We investigated if the use of identified haplotypes and haplotype patterns can improve the accuracy for haplotype inference in the absence of missing data and presented the average values of four measures (IH, SAD, SE, and IE) in Figures 5, 6. In the absence of missing data, all methods had much better performance and the differences of the average values of four measures among four methods were much smaller than those of in the presence of missing data. HAPLORE had the best performance when the standard deviation of haplotype frequency was large while HAPLORE had the worst performance when the standard deviation of haplotype frequency was large. When only correct haplotypes were included as identified haplotypes, HaploIHP still had the best performance, followed by HaploHMM and MaCH. However, when some incorrect haplotypes were included as identified haplotypes, HaploHMM had the best performance across all haplotype frequency distributions and MaCH outperformed HaploIHP when the standard deviation of haplotype frequency was less than 0.10.

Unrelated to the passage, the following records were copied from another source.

-- ==== Sys2Proof/Laws/State.lean ====
section
/-! SUPPORT. One lemma per field per update of State, so that no later proof unfolds a record update. -/

namespace Sys2Proof.Machine

namespace State
variable (s : State) (r : Response) (st : Status) (rep : Reply) (q : Request)

@[simp] theorem complete_phase : (s.complete r).phase = .done := rfl
@[simp] theorem complete_reqL : (s.complete r).reqL = none := rfl
@[simp] theorem complete_rspL : (s.complete r).rspL = some r := rfl
@[simp] theorem complete_build : (s.complete r).build = s.build := rfl
@[simp] theorem complete_events : (s.complete r).events = s.events := rfl
@[simp] theorem complete_replies : (s.complete r).replies = s.replies := rfl

@[simp] theorem resetBlock_phase : s.resetBlock.phase = .idle := rfl
@[simp] theorem resetBlock_reqL : s.resetBlock.reqL = none := rfl
@[simp] theorem resetBlock_rspL : s.resetBlock.rspL = none := rfl
@[simp] theorem resetBlock_build : s.resetBlock.build = s.build := rfl
@[simp] theorem resetBlock_events : s.resetBlock.events = s.events := rfl
@[simp] theorem resetBlock_replies : s.resetBlock.replies = s.replies := rfl

@[simp] theorem shown_phase : (s.shown rep).phase = s.phase := rfl
@[simp] theorem shown_reqL : (s.shown rep).reqL = s.reqL := rfl
@[simp] theorem shown_rspL : (s.shown rep).rspL = s.rspL := rfl
@[simp] theorem shown_build : (s.shown rep).build = s.build := rfl
@[simp] theorem shown_events : (s.shown rep).events = s.events := rfl
@[simp] theorem shown_replies : (s.shown rep).replies = s.replies ++ [rep] := rfl

@[simp] theorem latchNext_phase : (s.latchNext q).phase = .busy := rfl
@[simp] theorem latchNext_reqL : (s.latchNext q).reqL = some q := rfl
@[simp] theorem latchNext_rspL : (s.latchNext q).rspL = none := rfl
@[simp] theorem latchNext_build : (s.latchNext q).build = s.build := rfl
@[simp] theorem latchNext_events : (s.latchNext q).events = .compute :: s.events := rfl
@[simp] theorem latchNext_replies : (s.latchNext q).replies = s.replies := rfl

/-- Raising a status completes with the error response (R163). -/
theorem raise_eq_complete : s.raise st = s.complete (Response.error st) := rfl

/-- However an operation ends, the compute step completes with the response it ends in. -/
theorem finish_eq_complete (x : Except Status Response) : s.finish x = s.complete (responseOf x) := by
  cases x <;> rfl

end State

@[simp] theorem Response.error_status (st : Status) : (Response.error st).status = st := rfl
@[simp] theorem Response.error_ack (st : Status) : (Response.error st).ack = false := rfl
@[simp] theorem Response.error_tfi (st : Status) : (Response.error st).tfi = 0#8 := rfl
@[simp] theorem Response.error_code (st : Status) : (Response.error st).code = 0#8 := rfl
@[simp] theorem Response.error_odata (st : Status) : (Response.error st).odata = [] := rfl

@[simp] theorem responseOf_ok (r : Response) : responseOf (.ok r) = r := rfl
@[simp] theorem responseOf_error (st : Status) : responseOf (.error st) = Response.error st := rfl

end Sys2Proof.Machine
end

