-- ==== Sys2Proof/Tests/Slice0.lean ====
section
/-! SUPPORT. The model's own tests. Expected results are the spec's: V, T, A and H are the vectors of
spec/95_test_vectors.md. Each `wit_` theorem gives a concrete input that meets a statement's hypotheses, at a boundary
where there is one. -/

namespace Sys2Proof.Tests
open Sys2Proof Sys2Proof.Machine

/-! ### Small states -/

def testBuild : Config.Build := { maxParams := 16, dataMax := 300 }

def idleState (es : List Event) : State := { State.reset with events := es }

def busyState (b : Config.Build) (q : Request) (es : List Event) : State :=
  { State.reset with phase := .busy, reqL := some q, build := b, events := es }

def doneState (r : Response) (es : List Event) : State :=
  { State.reset with phase := .done, rspL := some r, events := es }

/-- The state one step later, where there is one. -/
def after (s : State) : Option State :=
  match step s with
  | .next t => some t
  | .fault _ => none
  | .refused _ => none

theorem step_of_after {s t : State} (h : after s = some t) : step s = .next t := by
  unfold after at h
  cases hs : step s with
  | next u => rw [hs] at h; exact congrArg _ (Option.some.inj h)
  | fault r => exact nomatch r
  | refused r => rw [hs] at h; cases h

/-- The response one step after the request is latched. -/
def answerTo (b : Config.Build) (q : Request) : Option Response :=
  match after (busyState b q []) with
  | some t => t.rspL
  | none => none

def dflt : Config.Build := Config.Build.default

def encReq : Request := encodeRequestOf 0x02#8 []
/-- The frame of V1. -/
def v1Frame : List Byte := [0x00, 0x00, 0xFF, 0x02, 0xFE, 0xD4, 0x02, 0x2A, 0x00]
/-- The frame FW of section 3. -/
def fwFrame : List Byte := [0x00, 0x00, 0xFF, 0x06, 0xFA, 0xD5, 0x03, 0x32, 0x01, 0x06, 0x07, 0xE8, 0x00]
def v1Response : Response := { status := .ok, ack := false, tfi := 0, code := 0, odata := v1Frame }
def fwResponse : Response :=
  { status := .ok, ack := false, tfi := 0xD5, code := 0x03, odata := [0x32, 0x01, 0x06, 0x07] }
def errorResponse (st : Status) : Response := { status := st, ack := false, tfi := 0, code := 0, odata := [] }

Figure 5. Average values of six measures (IH, SAD, SE, and IE) over 500 replicates with the sample size of 100 and the assumption of HWE under different haplotype frequency distributions. The x-axis represents the standard deviation of haplotype frequencies used in simulations. Results were obtained when there was no missing data and there was no incorrect haplotypes included as identified haplotypes.

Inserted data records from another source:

-- ==== Sys2Proof/Decode.lean ====
section
/-! DEFINITION. The decoder, total on every code word and rejecting by name, and after it the encoder, both written from the
encoding tables of 30_encoding.md (R71 to R75) and the rows of spec/opcode_table.json. -/

namespace Sys2Proof

/-- Why a code word is no instruction. Only `port_event` words can be rejected: every `HA` and every `cmd` word is a form. -/
inductive DecodeError
  /-- REG is 4 to 7, which are never produced (R74, R82). -/
  | noSuchPortRegister
  /-- A read of DIVR, which BLOCK never makes (R74). -/
  | divisorIsNeverRead
  /-- A write of PSR with a value other than PRESC_CODE (R151). -/
  | notThePrescalerCode
  /-- A write of CR with a value other than the four control words (R74, R75). -/
  | notAControlWord
deriving DecidableEq, Repr

/-- A word-aligned HOST access: the register that OFF[4:2] selects (R21, R71), read or written. -/
def decodeRegister (we : Bool) (sel : BitVec 3) (v : Word) : Instr :=
  if sel = 0 then (if we then .wrCmd v else .rdCmd)
  else if sel = 1 then (if we then .wrStatus v else .rdStatus)
  else if sel = 2 then (if we then .wrFreq v else .rdFreq)
  else if sel = 3 then (if we then .wrAddr v else .rdAddr)
  else if sel = 4 then (if we then .wrBuf v else .rdBuf)
  else if sel = 5 then (if we then .wrLen v else .rdLen)
  else if sel = 6 then (if we then .wrTimeout v else .rdTimeout)
  else (if we then .wrRsvd1C v else .rdRsvd1C)

/-- A HOST access by WE, OFF[4:2] and OFF[1:0] (R71): OFF[1:0] ≠ 0 is the ill-formed form (R108). -/
def decodeAccess (we : Bool) (sel : BitVec 3) (low : BitVec 2) (v : Word) : Instr :=
  if low = 0 then decodeRegister we sel v
  else if low = 1 then .illformedOff1 we sel v
  else if low = 2 then .illformedOff2 we sel v
  else .illformedOff3 we sel v

/-- A HOST access `HA`, `D` (R71): `HA[5]` is WE and `HA[4:0]` is OFF. A read has no data, so what stands beside it is dropped
(DESIGN CHOICE, assumption 20). -/
def decodeHostAccess (ha : BitVec 6) (d : Word) : Instr :=
  let we := ha.getLsbD 5
  decodeAccess we (ha.extractLsb' 2 3) (ha.extractLsb' 0 2) (if we then d else 0)

/-- A CMD word: only CMD[2:0] is matched (R72, R73). -/
def decodeCmd (w : Word) : Instr :=
  let op := w.extractLsb' 0 3
  let hi := w.extractLsb' 3 29
  if op = 1 then .init hi
  else if op = 2 then .send hi
  else if op = 3 then .recv hi
  else if op = 0 then .reservedCmd0 hi
  else .reservedCmd4to7 (op.extractLsb' 0 2) hi

/-- A port event `PE` (R74). -/
def decodePortEvent (pe : BitVec 12) : Except DecodeError Instr :=
  let reg := pe.extractLsb' 8 3
  let val := pe.extractLsb' 0 8
  if pe.getLsbD 11 then
    if reg = 0 then .ok (.pwDiv val)
    else if reg = 1 then
      if val = Config.prescCode then .ok .pwPresc else .error .notThePrescalerCode
    else if reg = 2 then .ok (.pwData val)
    else if reg = 3 then
      if val = Config.ctlStart then .ok .pwCtlStart
      else if val = Config.ctlCont then .ok .pwCtlCont
      else if val = Config.ctlContAck then .ok .pwCtlContAck
      else if val = Config.ctlStop then .ok .pwCtlStop
      else .error .notAControlWord
    else .error .noSuchPortRegister
  else
    if reg = 0 then .error .divisorIsNeverRead
    else if reg = 1 then .ok (.prStatus val)
    else if reg = 2 then .ok (.prData val)
    else if reg = 3 then .ok (.prFlag val)
    else .error .noSuchPortRegister

/-- The decoder. -/
def decode : CodeWord → Except DecodeError Instr
  | .hostAccess ha d => .ok (decodeHostAccess ha d)
  | .cmd w => .ok (decodeCmd w)
  | .portEvent pe => decodePortEvent pe

/-- `HA` of an access to the register at offset `4 * sel + low` (R71). -/
def haOf (we : Bool) (sel : BitVec 3) (low : BitVec 2) : BitVec 6 :=
  BitVec.ofBool we ++ sel ++ low

/-- `PE` of a PORT access (R74): W, REG, VAL. -/
def portWord (write : Bool) (reg : BitVec 3) (val : Byte) : BitVec 12 :=
  BitVec.ofBool write ++ reg ++ val

/-- A CMD word from OP and the ignored bits (R72). -/
def cmdWord (op : BitVec 3) (hi : BitVec 29) : Word := hi ++ op

/-- The encoder: the code word of an instruction, each `HA` and `PE` pattern as spec/opcode_table.json gives it. -/
def encode : Instr → CodeWord
  | .rdCmd       => .hostAccess 0x00 0
  | .wrCmd v     => .hostAccess 0x20 v
  | .rdStatus    => .hostAccess 0x04 0
  | .wrStatus v  => .hostAccess 0x24 v
  | .rdFreq      => .hostAccess 0x08 0
  | .wrFreq v    => .hostAccess 0x28 v
  | .rdAddr      => .hostAccess 0x0C 0
  | .wrAddr v    => .hostAccess 0x2C v
  | .rdBuf       => .hostAccess 0x10 0
  | .wrBuf v     => .hostAccess 0x30 v
  | .rdLen       => .hostAccess 0x14 0
  | .wrLen v     => .hostAccess 0x34 v
  | .rdTimeout   => .hostAccess 0x18 0
  | .wrTimeout v => .hostAccess 0x38 v
  | .rdRsvd1C    => .hostAccess 0x1C 0
  | .wrRsvd1C v  => .hostAccess 0x3C v
  | .illformedOff1 we sel v => .hostAccess (haOf we sel 1) v
  | .illformedOff2 we sel v => .hostAccess (haOf we sel 2) v
  | .illformedOff3 we sel v => .hostAccess (haOf we sel 3) v
  | .init hi => .cmd (cmdWord 1 hi)
  | .send hi => .cmd (cmdWord 2 hi)
  | .recv hi => .cmd (cmdWord 3 hi)
  | .reservedCmd0 hi => .cmd (cmdWord 0 hi)
  | .reservedCmd4to7 low hi => .cmd (cmdWord (1#1 ++ low) hi)
  | .pwDiv d      => .portEvent (portWord true 0 d)
  | .pwPresc      => .portEvent 0x900
  | .pwData b     => .portEvent (portWord true 2 b)
  | .pwCtlStart   => .portEvent 0xBA4
  | .pwCtlCont    => .portEvent 0xB84
  | .pwCtlContAck => .portEvent 0xBC4
  | .pwCtlStop    => .portEvent 0xB94
  | .prFlag val   => .portEvent (portWord false 3 val)
  | .prStatus val => .portEvent (portWord false 1 val)
  | .prData val   => .portEvent (portWord false 2 val)

/-- A word as spec/opcode_table.json numbers it, as a code word. The table's number does not name its format, and the width does
not always tell it (DESIGN CHOICE, assumption 6): 12 bits stand in 16, a `cmd` word has 32, an access with its data has 40 (`HA` in the first
byte, `D` in the four after it, little-endian, R54). In 8 bits stand both `HA` (6 bits) and the low end of a `cmd` word; there a
number that no `HA` can have is a `cmd` word, and so are the numbers 1, 2 and 3 of INIT, SEND and RECV. Every other number is
an `HA`. -/
def CodeWord.ofTable (nbits w : Nat) : Option CodeWord :=
  if nbits = 8 then
    if 64 ≤ w || (1 ≤ w && w ≤ 3) then some (.cmd (BitVec.ofNat 32 w))
    else some (.hostAccess (BitVec.ofNat 6 w) 0)
  else if nbits = 16 then
    if w < 4096 then some (.portEvent (BitVec.ofNat 12 w)) else none
  else if nbits = 32 then some (.cmd (BitVec.ofNat 32 w))
  else if nbits = 40 then
    if w % 256 < 64 then some (.hostAccess (BitVec.ofNat 6 (w % 256)) (BitVec.ofNat 32 (w / 256))) else none
  else none

/-- The instruction the decoder reads from a word numbered as the opcode table numbers it. -/
def decodeTableWord (nbits w : Nat) : Option Instr :=
  match CodeWord.ofTable nbits w with
  | some c =>
    match decode c with
    | .ok i => some i
    | .error _ => none
  | none => none

end Sys2Proof
end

Figure 6. Average values of six measures (IH, SAD, SE, and IE) over 500 replicates with the sample size of 100 and the assumption of HWE under different haplotype frequency distributions. The x-axis represents the standard deviation of haplotype frequencies used in simulations. Results were obtained Results were obtained when there was no missing data and there were two incorrect haplotypes included as identified haplotypes.
Discussion
Many methods for haplotype inference have been developed and widely used by researchers. Although these methods can be directly applied to present-absent data (Liu et al., 2006), the large portion of missing data can greatly affect their accuracy for haplotype inference. In addition, most of these methods have not incorporated identified haplotypes and/or haplotype patterns for improved accuracy. In this paper, we developed a Hidden Markov Model that incorporate identified haplotypes and/or haplotype patterns for haplotype inference and illustrated evidence that our HMM can improve the accuracy for the inference of KIR gene haplotype. When compared with HaploIHP, a publically available program that is specially tailored for haplotype inference of KIR genes through simulations, our method, HaploHMM had the better performance when some incorrect haplotypes were included as identified haplotypes and/or the standard deviation of haplotype frequencies were small. Both HaploHMM and HaploIHP had the better performance than MaCH and HAPLORE in the presence of large portion of missing data, indicating the use of identified haplotypes and haplotype patterns can significantly improve the accuracy for haplotype inference in such situation. In the absence of missing data, HaploHMM still had the better performance than HaploIHP when some incorrect haplotypes were included.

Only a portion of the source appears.